Search the material for the string "DictRows", then return every line where it is found.
Segment Start: INPUT
-- ==== Sys2Proof/Machine/DictRows.lean ====
section
/-! DEFINITION. Sys2Proof/Machine/DictRows.lean: the object tables of the spec, one row per run of subindices that
share type, class, access, accepted values and default (R138, R194, R235, R287, R324, R346, R381, R436, R481, R516, R542,
R582, R616, R652, R689, R725, R769, R801), in blocks by the high octet of the index. The counts of R9 are rows too. -/
namespace Sys2Proof.Machine

/-- Object rows of the indices 1000h–10FFh, part 1. -/
def rows10_0 : List Row := [
  ⟨0x1000, 0x1000, 1, 1, .u16, .r, 0, 0, 0x7410, .any, 0xffff, 2⟩,
  ⟨0x1000, 0x1000, 2, 2, .u8, .r, 0, 0, 177, .any, 0xff, 1⟩,
  ⟨0x1000, 0x1000, 3, 3, .u64, .r, 0, 0, 0, .any, 0xffffffffffffffff, 8⟩,
  ⟨0x1001, 0x1001, 1, 1, .enum, .r, 0, 0, 0, .any, 0xffff, 2⟩,
  ⟨0x1001, 0x1001, 2, 2, .u32, .l, 0, 2, 0, .any, 0xffffffff, 4⟩,
  ⟨0x1001, 0x1001, 3, 3, .enum, .r, 0, 0, 0, .any, 0xffff, 2⟩,
  ⟨0x1010, 0x1010, 1, 1, .u8, .l, 0, 0, 0, .any, 0xff, 1⟩,
  ⟨0x1010, 0x1010, 2, 2, .octets, .r, 0, 0, 0, .any, 0x0, 32⟩,
  ⟨0x1010, 0x1010, 3, 3, .octets, .l, 0, 0, 0, .len 32, 0x0, 32⟩,
  ⟨0x1010, 0x1010, 4, 4, .u8, .r, 0, 0, 0, .any, 0xff, 1⟩,
  ⟨0x1010, 0x1010, 5, 5, .u8, .r, 0, 0, 0, .any, 0xff, 1⟩,
  ⟨0x1011, 0x1011, 1, 1, .u32, .s, 0, 2, 0x2710, .between 100 60000, 0xffffffff, 4⟩,
  ⟨0x1011, 0x1011, 2, 2, .u32, .s, 0, 2, 600, .between 10 86400, 0xffffffff, 4⟩,
  ⟨0x1011, 0x1011, 3, 3, .octets, .r, 0, 0, 0, .any, 0x0, 6⟩,
  ⟨0x1080, 0x1080, 0, 0, .u16, .r, 0, 0, 256, .any, 0xffff, 2⟩,
  ⟨0x1081, 0x1081, 1, 1, .u32, .l, 0, 2, 0, .oneOf [1280262987], 0xffffffff, 4⟩,
  ⟨0x1081, 0x1081, 2, 2, .bool, .r, 0, 0, 0, .any, 0xff, 1⟩,
  ⟨0x1082, 0x1082, 1, 1, .u32, .r, 0, 0, 0, .any, 0xffffffff, 4⟩,
  ⟨0x1082, 0x1082, 2, 2, .u16, .r, 0, 0, 0, .any, 0xffff, 2⟩,
  ⟨0x1082, 0x1082, 3, 3, .enum, .r, 0, 0, 0, .any, 0xffff, 2⟩]

/-- Object rows of the indices 1000h–10FFh, part 2. -/
def rows10_1 : List Row := [
  ⟨0x1083, 0x1083, 1, 1, .u32, .l, 0, 0, 0, .any, 0xffffffff, 4⟩,
  ⟨0x1083, 0x1083, 2, 2, .bits32, .r, 0, 0, 0, .any, 0xffffffff, 4⟩,
  ⟨0x1084, 0x1084, 1, 1, .u32, .o, 0, 2, 0, .any, 0xffffffff, 4⟩,
  ⟨0x1084, 0x1084, 2, 2, .octets, .k, 0, 2, 0, .any, 0x0, 32⟩]

/-- Object rows of the indices 1100h–11FFh, part 1. -/
def rows11_0 : List Row := [
  ⟨0x1100, 0x1100, 1, 1, .bool, .s, 0, 2, 1, .any, 0xff, 1⟩,
  ⟨0x1100, 0x1100, 2, 2, .u8, .s, 0, 2, 16, .between 1 254, 0xff, 1⟩,
  ⟨0x1100, 0x1100, 3, 3, .bool, .s, 0, 2, 1, .any, 0xff, 1⟩,
  ⟨0x1101, 0x1101, 1, 4, .u16, .s, 0, 2, 0, .any, 0xffff, 2⟩,
  ⟨0x1102, 0x1102, 1, 4, .u16, .s, 0, 2, 0, .any, 0xffff, 2⟩,
  ⟨0x1102, 0x1102, 5, 5, .bool, .s, 0, 2, 1, .any, 0xff, 1⟩,
  ⟨0x1102, 0x1102, 6, 6, .u16, .s, 0, 2, 75, .between 0 127, 0xffff, 2⟩,
  ⟨0x1103, 0x1103, 1, 1, .enum, .r, 0, 0, 0, .any, 0xffff, 2⟩,
  ⟨0x1103, 0x1103, 2, 2, .u16, .r, 0, 0, 0, .any, 0xffff, 2⟩,
  ⟨0x1103, 0x1103, 3, 3, .u16, .r, 0, 0, 0, .any, 0xffff, 2⟩,
  ⟨0x1103, 0x1103, 4, 4, .u16, .r, 0, 0, 0, .any, 0xffff, 2⟩,
  ⟨0x1104, 0x1104, 0, 0, .u8, .r, 0, 0, 4, .any, 0xff, 1⟩,
  ⟨0x1104, 0x1104, 1, 4, .u16, .l, 0, 2, 1000, .between 10 60000, 0xffff, 2⟩,
  ⟨0x1105, 0x1105, 1, 1, .bits16, .s, 0, 2, 7, .any, 0x7, 2⟩,
  ⟨0x1105, 0x1105, 2, 2, .u16, .s, 0, 2, 100, .between 10 10000, 0xffff, 2⟩,
  ⟨0x1110, 0x1110, 1, 1, .bool, .s, 0, 2, 1, .any, 0xff, 1⟩,
  ⟨0x1110, 0x1110, 2, 2, .octets, .s, 0, 2, 0, .len 6, 0x0, 6⟩,
  ⟨0x1110, 0x1110, 3, 3, .u32, .s, 0, 2, 0xc0a80a0a, .any, 0xffffffff, 4⟩,
  ⟨0x1110, 0x1110, 4, 4, .u32, .s, 0, 2, 0xffffff00, .any, 0xffffffff, 4⟩,
  ⟨0x1110, 0x1110, 5, 5, .u32, .s, 0, 2, 0, .any, 0xffffffff, 4⟩]

/-- Object rows of the indices 1100h–11FFh, part 2. -/
def rows11_1 : List Row := [
  ⟨0x1110, 0x1110, 6, 6, .u16, .s, 0, 2, 0xb932, .between 1 65535, 0xffff, 2⟩,
  ⟨0x1110, 0x1110, 7, 7, .u32, .s, 0, 2, 0, .any, 0xffffffff, 4⟩,
  ⟨0x1110, 0x1110, 8, 8, .u16, .s, 0, 2, 0xb932, .any, 0xffff, 2⟩,
  ⟨0x1111, 0x1111, 1, 1, .bool, .s, 0, 2, 1, .any, 0xff, 1⟩,
  ⟨0x1111, 0x1111, 2, 2, .u8, .s, 0, 2, 1, .between 0 31, 0xff, 1⟩,
  ⟨0x1111, 0x1111, 3, 3, .u8, .s, 0, 2, 8, .between 1 32, 0xff, 1⟩,
  ⟨0x1111, 0x1111, 4, 4, .u8, .s, 0, 2, 32, .any, 0xff, 1⟩,
  ⟨0x1111, 0x1111, 5, 5, .u8, .s, 0, 2, 0, .any, 0xff, 1⟩,
  ⟨0x1111, 0x1111, 6, 6, .u8, .s, 0, 2, 128, .any, 0xff, 1⟩,
  ⟨0x1112, 0x1112, 1, 1, .u8, .s, 0, 2, 0, .between 0 31, 0xff, 1⟩,
  ⟨0x1112, 0x1112, 2, 2, .bool, .r, 0, 0, 0, .any, 0xff, 1⟩,
  ⟨0x1112, 0x1112, 3, 3, .enum, .r, 0, 0, 0, .any, 0xffff, 2⟩,
  ⟨0x1120, 0x1120, 1, 1, .bool, .s, 0, 2, 1, .any, 0xff, 1⟩,
  ⟨0x1120, 0x1120, 2, 2, .u64, .s, 0, 2, 0x8000000000, .aligned 0 0xffffffffffffffff 65536 0, 0xffffffffffffffff, 8⟩,
  ⟨0x1120, 0x1120, 3, 3, .u16, .s, 0, 2, 1000, .between 10 60000, 0xffff, 2⟩,
  ⟨0x1120, 0x1120, 4, 4, .u32, .r, 0, 0, 0, .any, 0xffffffff, 4⟩,
  ⟨0x1130, 0x1130, 1, 1, .u32, .r, 0, 0, 0x174105bf, .any, 0xffffffff, 4⟩]

/-- Object rows of the indices 2000h–20FFh, part 1. -/
def rows20_0 : List Row := [
  ⟨0x2000, 0x2000, 1, 1, .u16, .r, 0, 0, 0, .any, 0xffff, 2⟩,
  ⟨0x2000, 0x2000, 2, 2, .u32, .r, 0, 0, 0, .any, 0xffffffff, 4⟩,
  ⟨0x2000, 0x2000, 3, 3, .u8, .r, 0, 0, 0, .any, 0xff, 1⟩,
  ⟨0x2001, 0x2001, 1, 1, .u32, .l, 0, 0, 0, .any, 0xffffffff, 4⟩,
  ⟨0x2001, 0x2001, 2, 2, .octets, .r, 0, 0, 0, .any, 0x0, 4096⟩,
  ⟨0x2001, 0x2001, 3, 3, .enum, .r, 0, 0, 0, .any, 0xffff, 2⟩,
  ⟨0x2002, 0x2002, 0, 0, .u32, .l, 0, 1, 0, .oneOf [1146244944], 0xffffffff, 4⟩,
  ⟨0x2003, 0x2003, 1, 1, .enum, .l, 0, 1, 0, .between 0 1, 0xffff, 2⟩,
  ⟨0x2003, 0x2003, 2, 2, .time80, .l, 0, 1, 0, .any, 0xffffffffffffffffffff, 10⟩,
  ⟨0x2003, 0x2003, 3, 3, .u16, .l, 0, 1, 0, .any, 0xffff, 2⟩,
  ⟨0x2003, 0x2003, 4, 4, .u32, .l, 0, 1, 0, .oneOf [1129270612], 0xffffffff, 4⟩,
  ⟨0x2003, 0x2003, 5, 5, .u32, .l, 0, 1, 0, .oneOf [1129202508], 0xffffffff, 4⟩,
  ⟨0x2004, 0x2004, 1, 1, .enum, .r, 0, 0, 0, .any, 0xffff, 2⟩,
  ⟨0x2004, 0x2004, 2, 2, .u32, .r, 0, 0, 0, .any, 0xffffffff, 4⟩,
  ⟨0x2004, 0x2004, 3, 3, .u64, .r, 0, 0, 0, .any, 0xffffffffffffffff, 8⟩,
  ⟨0x2004, 0x2004, 4, 4, .bool, .r, 0, 0, 0, .any, 0xff, 1⟩,
  ⟨0x2004, 0x2004, 5, 5, .enum, .r, 0, 0, 0, .any, 0xffff, 2⟩,
  ⟨0x2004, 0x2004, 6, 6, .u16, .r, 0, 0, 0, .any, 0xffff, 2⟩,
  ⟨0x2005, 0x2005, 0, 0, .u8, .r, 0, 0, 0, .any, 0xff, 1⟩,
  ⟨0x2005, 0x2005, 1, 32, .u64, .r, 0, 0, 0, .any, 0xffffffffffffffff, 8⟩]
Segment End: INPUT
REPLY TO THE TASK
-- ==== Sys2Proof/Machine/DictRows.lean ====
/-! DEFINITION. Sys2Proof/Machine/DictRows.lean: the object tables of the spec, one row per run of subindices that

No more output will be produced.